━━━━━ SUPPLIED RECORDS

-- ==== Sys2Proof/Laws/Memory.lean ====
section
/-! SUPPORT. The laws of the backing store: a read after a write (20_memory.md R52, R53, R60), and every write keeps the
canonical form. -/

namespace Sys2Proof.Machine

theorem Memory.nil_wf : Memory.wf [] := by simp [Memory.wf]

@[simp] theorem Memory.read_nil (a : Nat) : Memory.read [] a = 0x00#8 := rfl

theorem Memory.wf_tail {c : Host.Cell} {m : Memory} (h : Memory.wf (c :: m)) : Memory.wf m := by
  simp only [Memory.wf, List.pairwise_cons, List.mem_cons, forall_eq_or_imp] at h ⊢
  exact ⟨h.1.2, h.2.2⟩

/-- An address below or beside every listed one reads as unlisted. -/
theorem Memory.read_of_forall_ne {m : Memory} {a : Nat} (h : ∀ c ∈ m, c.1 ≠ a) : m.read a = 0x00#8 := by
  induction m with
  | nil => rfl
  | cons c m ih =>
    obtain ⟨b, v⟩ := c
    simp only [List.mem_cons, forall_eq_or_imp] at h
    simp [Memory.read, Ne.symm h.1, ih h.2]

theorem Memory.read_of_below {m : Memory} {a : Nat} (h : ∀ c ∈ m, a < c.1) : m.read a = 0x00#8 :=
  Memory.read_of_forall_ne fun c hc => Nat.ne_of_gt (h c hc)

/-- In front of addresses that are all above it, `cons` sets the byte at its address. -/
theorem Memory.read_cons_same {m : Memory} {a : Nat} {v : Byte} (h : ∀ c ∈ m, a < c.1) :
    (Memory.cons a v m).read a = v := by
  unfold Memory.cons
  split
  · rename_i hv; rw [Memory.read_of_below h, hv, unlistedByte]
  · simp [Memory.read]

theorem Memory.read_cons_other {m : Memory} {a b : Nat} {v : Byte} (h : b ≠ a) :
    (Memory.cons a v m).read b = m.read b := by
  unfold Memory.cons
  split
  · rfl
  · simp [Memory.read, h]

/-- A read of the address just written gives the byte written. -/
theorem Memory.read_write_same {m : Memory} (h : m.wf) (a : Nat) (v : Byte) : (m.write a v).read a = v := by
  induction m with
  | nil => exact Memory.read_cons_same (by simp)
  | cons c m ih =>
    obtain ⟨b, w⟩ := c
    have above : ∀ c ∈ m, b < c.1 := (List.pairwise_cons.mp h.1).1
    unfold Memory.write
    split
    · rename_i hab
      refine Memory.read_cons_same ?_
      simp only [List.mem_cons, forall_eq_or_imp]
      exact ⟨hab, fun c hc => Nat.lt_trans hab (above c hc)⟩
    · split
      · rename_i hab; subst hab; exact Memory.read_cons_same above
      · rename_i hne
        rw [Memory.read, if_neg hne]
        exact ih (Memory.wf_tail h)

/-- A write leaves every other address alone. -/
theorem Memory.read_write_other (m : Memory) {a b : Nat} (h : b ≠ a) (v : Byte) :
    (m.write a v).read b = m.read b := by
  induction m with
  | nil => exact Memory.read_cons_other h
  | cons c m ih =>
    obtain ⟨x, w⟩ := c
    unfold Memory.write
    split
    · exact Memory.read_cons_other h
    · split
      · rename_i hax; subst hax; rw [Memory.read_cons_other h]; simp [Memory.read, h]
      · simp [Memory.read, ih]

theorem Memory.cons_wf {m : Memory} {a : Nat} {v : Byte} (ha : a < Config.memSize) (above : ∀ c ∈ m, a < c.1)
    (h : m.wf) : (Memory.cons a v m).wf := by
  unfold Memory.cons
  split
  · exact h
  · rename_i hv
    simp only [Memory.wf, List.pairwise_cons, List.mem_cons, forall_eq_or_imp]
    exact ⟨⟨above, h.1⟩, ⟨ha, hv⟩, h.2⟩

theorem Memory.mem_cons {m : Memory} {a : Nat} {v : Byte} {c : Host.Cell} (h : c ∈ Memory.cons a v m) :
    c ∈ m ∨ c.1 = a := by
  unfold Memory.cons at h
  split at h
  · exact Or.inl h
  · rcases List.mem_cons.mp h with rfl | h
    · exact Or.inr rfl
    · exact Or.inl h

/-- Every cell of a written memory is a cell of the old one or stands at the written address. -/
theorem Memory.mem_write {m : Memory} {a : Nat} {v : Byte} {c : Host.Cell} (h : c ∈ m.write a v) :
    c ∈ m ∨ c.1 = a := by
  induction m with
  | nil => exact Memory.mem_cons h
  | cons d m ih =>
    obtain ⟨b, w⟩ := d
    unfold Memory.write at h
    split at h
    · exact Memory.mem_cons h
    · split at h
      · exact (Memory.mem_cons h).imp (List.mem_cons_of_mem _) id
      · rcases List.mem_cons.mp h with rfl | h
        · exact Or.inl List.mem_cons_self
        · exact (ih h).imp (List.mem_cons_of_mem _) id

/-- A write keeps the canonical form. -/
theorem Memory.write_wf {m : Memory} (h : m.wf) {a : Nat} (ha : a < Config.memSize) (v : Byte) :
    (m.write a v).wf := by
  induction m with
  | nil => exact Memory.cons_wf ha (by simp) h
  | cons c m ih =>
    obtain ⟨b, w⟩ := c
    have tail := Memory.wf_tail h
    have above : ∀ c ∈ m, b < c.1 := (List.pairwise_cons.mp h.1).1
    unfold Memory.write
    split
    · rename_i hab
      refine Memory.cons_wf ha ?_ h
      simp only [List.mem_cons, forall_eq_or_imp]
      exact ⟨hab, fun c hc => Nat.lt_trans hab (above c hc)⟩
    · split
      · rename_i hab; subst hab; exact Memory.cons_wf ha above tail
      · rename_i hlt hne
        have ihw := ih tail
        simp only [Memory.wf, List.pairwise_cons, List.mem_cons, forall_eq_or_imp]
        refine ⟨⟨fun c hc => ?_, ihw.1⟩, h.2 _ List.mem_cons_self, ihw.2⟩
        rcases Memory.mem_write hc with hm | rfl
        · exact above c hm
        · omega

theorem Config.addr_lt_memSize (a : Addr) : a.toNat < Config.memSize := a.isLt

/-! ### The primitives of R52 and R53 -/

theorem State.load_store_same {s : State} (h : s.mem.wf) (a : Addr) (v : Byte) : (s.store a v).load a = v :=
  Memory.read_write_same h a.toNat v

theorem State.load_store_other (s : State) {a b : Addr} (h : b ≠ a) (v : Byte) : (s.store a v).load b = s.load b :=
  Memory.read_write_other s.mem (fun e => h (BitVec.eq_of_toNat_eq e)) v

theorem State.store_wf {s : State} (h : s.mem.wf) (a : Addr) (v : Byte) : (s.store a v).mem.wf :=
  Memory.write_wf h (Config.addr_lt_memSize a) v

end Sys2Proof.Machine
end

━━━━━━━━━━

● WORK REQUEST: Take every line above that includes the string "State" and return it.

● SOLUTION BELOW:
theorem State.load_store_same {s : State} (h : s.mem.wf) (a : Addr) (v : Byte) : (s.store a v).load a = v :=
theorem State.load_store_other (s : State) {a b : Addr} (h : b ≠ a) (v : Byte) : (s.store a v).load b = s.load b :=
theorem State.store_wf {s : State} (h : s.mem.wf) (a : Addr) (v : Byte) : (s.store a v).mem.wf :=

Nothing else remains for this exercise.